◆ Material for this exercise
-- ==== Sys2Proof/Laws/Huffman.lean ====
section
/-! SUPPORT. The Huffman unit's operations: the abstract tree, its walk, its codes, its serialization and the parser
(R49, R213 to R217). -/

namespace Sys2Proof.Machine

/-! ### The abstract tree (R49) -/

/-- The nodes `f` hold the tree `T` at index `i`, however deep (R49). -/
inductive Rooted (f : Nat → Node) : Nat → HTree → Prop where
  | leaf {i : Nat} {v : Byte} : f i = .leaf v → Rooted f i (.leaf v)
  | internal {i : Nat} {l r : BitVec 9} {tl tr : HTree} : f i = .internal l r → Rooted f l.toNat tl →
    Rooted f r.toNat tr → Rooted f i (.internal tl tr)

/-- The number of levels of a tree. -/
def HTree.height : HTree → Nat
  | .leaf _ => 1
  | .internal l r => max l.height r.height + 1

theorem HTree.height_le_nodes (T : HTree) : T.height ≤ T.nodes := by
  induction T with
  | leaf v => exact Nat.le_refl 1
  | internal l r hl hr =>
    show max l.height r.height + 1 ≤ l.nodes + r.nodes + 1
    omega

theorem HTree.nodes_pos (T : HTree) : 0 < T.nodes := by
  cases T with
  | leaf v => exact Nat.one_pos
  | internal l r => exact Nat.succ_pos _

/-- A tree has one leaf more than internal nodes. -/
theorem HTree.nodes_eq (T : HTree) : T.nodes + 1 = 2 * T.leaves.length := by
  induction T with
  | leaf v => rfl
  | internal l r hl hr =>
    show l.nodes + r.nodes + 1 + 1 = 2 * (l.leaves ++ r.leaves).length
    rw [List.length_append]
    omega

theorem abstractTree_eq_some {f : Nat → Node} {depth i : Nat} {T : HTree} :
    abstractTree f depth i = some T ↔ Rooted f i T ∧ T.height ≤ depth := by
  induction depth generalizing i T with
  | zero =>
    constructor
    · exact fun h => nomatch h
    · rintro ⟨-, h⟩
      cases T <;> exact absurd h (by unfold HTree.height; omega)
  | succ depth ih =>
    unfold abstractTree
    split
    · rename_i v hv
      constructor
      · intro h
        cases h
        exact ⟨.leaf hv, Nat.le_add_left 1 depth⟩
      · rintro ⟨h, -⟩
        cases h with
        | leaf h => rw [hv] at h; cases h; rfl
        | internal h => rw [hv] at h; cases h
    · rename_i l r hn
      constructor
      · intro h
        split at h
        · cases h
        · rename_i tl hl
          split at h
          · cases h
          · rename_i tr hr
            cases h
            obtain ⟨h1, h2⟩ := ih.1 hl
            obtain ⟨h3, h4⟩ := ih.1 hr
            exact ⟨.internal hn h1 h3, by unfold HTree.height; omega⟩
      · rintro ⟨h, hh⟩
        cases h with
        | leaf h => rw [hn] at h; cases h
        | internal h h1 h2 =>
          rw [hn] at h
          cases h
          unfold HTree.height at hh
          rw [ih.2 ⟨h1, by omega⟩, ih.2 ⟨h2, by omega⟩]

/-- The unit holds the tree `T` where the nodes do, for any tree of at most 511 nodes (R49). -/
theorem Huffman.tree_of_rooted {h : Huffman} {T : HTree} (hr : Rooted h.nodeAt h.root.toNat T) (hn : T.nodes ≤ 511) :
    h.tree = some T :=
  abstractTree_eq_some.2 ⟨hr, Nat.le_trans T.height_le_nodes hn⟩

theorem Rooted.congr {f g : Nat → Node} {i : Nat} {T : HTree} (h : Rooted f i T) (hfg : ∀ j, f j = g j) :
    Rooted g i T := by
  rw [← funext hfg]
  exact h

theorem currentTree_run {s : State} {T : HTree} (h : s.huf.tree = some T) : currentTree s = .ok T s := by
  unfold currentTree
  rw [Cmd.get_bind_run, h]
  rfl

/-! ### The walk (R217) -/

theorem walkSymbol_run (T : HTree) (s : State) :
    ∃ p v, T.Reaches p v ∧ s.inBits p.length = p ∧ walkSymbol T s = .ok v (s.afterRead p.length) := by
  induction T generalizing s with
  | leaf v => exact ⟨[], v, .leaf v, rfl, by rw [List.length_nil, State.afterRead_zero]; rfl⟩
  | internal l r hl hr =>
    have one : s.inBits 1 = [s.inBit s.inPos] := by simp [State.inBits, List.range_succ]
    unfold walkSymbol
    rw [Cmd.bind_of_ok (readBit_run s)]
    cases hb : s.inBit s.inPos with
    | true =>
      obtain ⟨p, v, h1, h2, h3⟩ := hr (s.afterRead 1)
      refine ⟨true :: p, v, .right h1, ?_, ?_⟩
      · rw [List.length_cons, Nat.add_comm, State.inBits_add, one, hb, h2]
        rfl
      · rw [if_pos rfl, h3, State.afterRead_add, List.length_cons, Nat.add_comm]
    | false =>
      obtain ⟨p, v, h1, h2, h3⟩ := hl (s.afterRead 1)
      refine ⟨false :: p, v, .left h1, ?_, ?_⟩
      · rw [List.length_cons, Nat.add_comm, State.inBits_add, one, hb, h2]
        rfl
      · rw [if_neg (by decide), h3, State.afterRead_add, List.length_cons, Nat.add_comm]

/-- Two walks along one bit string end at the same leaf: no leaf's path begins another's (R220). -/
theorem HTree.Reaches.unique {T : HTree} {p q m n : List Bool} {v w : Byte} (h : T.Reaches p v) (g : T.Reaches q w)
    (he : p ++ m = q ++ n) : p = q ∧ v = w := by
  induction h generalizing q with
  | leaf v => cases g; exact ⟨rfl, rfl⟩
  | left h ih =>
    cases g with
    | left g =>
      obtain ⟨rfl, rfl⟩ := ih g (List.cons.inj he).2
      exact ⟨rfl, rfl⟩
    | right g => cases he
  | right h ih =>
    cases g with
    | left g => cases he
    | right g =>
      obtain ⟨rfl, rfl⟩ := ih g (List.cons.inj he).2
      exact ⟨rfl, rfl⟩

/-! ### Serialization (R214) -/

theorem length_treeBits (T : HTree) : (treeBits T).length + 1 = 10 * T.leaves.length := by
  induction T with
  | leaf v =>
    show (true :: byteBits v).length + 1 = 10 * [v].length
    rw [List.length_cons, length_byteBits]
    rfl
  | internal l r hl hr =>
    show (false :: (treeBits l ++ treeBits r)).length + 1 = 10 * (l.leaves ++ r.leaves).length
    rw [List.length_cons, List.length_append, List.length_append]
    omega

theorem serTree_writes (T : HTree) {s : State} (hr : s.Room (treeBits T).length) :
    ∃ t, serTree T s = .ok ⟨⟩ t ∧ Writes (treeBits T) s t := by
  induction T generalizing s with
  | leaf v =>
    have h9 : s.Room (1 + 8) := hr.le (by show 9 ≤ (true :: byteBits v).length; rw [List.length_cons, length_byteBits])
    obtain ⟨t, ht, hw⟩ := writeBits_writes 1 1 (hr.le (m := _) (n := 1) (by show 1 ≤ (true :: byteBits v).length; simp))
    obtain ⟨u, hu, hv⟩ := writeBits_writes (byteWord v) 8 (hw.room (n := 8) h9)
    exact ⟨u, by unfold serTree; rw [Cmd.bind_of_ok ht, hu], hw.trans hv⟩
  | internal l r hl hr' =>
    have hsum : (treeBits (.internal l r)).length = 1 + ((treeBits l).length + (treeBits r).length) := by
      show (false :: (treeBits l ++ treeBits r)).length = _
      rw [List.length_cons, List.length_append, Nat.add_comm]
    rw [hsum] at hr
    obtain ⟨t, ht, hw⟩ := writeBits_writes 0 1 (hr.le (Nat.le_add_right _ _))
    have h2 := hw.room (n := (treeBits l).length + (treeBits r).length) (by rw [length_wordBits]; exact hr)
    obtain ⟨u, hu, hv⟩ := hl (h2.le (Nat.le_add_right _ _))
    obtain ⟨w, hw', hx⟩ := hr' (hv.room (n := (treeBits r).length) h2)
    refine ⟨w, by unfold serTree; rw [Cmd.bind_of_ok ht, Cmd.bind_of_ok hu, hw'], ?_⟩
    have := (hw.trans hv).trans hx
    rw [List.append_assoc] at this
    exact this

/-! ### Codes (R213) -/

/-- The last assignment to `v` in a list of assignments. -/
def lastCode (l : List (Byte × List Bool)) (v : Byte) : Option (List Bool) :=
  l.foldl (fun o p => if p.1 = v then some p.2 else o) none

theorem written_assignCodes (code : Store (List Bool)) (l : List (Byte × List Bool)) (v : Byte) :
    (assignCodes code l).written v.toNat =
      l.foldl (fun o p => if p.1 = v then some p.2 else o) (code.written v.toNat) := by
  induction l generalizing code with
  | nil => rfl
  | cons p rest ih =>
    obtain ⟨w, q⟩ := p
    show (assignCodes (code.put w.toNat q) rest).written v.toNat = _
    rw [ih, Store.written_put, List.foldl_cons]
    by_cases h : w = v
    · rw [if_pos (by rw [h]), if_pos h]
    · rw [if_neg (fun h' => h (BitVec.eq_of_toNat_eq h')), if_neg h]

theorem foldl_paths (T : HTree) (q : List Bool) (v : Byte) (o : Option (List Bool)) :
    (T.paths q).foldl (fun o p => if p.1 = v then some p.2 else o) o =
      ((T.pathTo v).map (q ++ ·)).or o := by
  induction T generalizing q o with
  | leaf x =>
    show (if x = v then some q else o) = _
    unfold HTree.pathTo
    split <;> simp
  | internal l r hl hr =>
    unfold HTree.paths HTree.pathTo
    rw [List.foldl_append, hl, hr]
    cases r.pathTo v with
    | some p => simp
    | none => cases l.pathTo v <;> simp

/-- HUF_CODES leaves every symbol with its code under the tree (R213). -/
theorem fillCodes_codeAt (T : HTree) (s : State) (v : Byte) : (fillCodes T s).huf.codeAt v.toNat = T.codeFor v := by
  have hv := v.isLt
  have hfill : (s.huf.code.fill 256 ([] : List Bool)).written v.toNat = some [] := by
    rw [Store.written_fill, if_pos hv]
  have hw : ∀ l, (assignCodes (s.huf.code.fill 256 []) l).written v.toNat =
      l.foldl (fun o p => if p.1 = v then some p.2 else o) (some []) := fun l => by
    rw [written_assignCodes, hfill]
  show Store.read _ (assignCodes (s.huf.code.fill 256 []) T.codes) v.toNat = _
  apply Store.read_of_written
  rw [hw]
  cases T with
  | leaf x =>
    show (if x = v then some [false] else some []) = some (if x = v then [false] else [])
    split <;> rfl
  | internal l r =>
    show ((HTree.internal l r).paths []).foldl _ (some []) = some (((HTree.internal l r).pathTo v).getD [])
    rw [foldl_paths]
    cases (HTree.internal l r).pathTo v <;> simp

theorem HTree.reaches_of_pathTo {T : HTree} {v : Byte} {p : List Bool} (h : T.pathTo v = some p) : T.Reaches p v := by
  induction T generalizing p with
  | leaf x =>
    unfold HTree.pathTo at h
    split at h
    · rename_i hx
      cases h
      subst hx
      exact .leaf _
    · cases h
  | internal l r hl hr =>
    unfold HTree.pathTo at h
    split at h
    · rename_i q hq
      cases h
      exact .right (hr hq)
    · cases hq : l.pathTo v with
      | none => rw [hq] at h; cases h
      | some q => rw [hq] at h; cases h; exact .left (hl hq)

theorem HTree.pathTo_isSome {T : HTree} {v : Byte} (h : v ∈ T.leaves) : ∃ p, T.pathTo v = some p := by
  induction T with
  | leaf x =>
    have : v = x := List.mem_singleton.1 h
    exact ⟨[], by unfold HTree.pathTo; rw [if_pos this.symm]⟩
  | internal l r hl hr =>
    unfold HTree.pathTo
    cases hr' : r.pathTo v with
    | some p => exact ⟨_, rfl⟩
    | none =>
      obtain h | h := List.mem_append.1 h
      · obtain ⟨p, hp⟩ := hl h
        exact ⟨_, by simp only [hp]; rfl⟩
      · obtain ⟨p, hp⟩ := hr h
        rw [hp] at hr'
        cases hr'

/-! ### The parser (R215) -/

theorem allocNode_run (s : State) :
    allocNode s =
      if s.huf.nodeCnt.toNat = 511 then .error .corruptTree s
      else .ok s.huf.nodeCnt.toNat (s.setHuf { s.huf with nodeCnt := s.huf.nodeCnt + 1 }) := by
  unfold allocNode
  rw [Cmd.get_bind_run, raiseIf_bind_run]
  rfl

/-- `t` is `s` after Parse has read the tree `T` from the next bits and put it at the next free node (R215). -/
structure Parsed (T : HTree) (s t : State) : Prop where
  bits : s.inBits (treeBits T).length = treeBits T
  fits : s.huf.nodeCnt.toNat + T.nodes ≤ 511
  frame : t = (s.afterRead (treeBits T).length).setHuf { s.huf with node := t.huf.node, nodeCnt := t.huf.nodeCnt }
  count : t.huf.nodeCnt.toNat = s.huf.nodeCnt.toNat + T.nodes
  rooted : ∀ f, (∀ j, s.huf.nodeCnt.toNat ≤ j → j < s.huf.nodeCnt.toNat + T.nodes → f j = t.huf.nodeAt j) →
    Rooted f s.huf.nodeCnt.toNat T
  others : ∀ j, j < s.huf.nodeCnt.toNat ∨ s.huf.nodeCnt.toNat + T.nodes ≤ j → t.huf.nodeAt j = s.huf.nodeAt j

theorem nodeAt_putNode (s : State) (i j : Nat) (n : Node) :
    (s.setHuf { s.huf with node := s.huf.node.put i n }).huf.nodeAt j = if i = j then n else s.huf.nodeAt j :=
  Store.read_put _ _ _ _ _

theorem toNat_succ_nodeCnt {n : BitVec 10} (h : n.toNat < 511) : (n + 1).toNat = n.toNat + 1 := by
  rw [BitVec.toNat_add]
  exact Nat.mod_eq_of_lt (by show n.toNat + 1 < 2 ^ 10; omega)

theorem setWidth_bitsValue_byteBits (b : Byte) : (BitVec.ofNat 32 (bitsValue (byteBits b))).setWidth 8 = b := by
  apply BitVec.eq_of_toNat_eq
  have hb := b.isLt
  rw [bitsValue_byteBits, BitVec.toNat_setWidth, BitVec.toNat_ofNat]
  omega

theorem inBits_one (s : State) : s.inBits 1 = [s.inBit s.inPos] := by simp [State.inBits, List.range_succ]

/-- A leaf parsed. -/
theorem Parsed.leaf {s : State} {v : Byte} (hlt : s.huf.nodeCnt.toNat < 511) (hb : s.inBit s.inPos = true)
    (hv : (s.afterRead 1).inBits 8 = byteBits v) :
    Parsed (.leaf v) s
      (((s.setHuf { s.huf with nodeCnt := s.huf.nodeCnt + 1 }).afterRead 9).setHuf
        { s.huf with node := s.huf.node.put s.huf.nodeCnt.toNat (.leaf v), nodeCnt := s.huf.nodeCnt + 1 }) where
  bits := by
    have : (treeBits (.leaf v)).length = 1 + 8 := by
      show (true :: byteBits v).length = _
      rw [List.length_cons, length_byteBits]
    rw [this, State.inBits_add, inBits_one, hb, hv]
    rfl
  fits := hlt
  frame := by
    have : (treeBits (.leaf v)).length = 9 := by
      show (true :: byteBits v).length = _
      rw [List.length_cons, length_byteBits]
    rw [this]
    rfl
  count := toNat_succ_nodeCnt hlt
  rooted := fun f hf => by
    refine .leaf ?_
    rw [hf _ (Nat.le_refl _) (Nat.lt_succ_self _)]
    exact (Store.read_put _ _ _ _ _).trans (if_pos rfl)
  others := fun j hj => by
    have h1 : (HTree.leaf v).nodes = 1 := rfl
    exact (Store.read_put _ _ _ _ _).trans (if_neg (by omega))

◆ About this task
Reproduce the lines of the entries above from the one with "of assignments. -/" to the one with "p rest ih =>", both included, exactly and without any other line.

◆ Exercise solution
/-- The last assignment to `v` in a list of assignments. -/
def lastCode (l : List (Byte × List Bool)) (v : Byte) : Option (List Bool) :=
  l.foldl (fun o p => if p.1 = v then some p.2 else o) none

theorem written_assignCodes (code : Store (List Bool)) (l : List (Byte × List Bool)) (v : Byte) :
    (assignCodes code l).written v.toNat =
      l.foldl (fun o p => if p.1 = v then some p.2 else o) (code.written v.toNat) := by
  induction l generalizing code with
  | nil => rfl
  | cons p rest ih =>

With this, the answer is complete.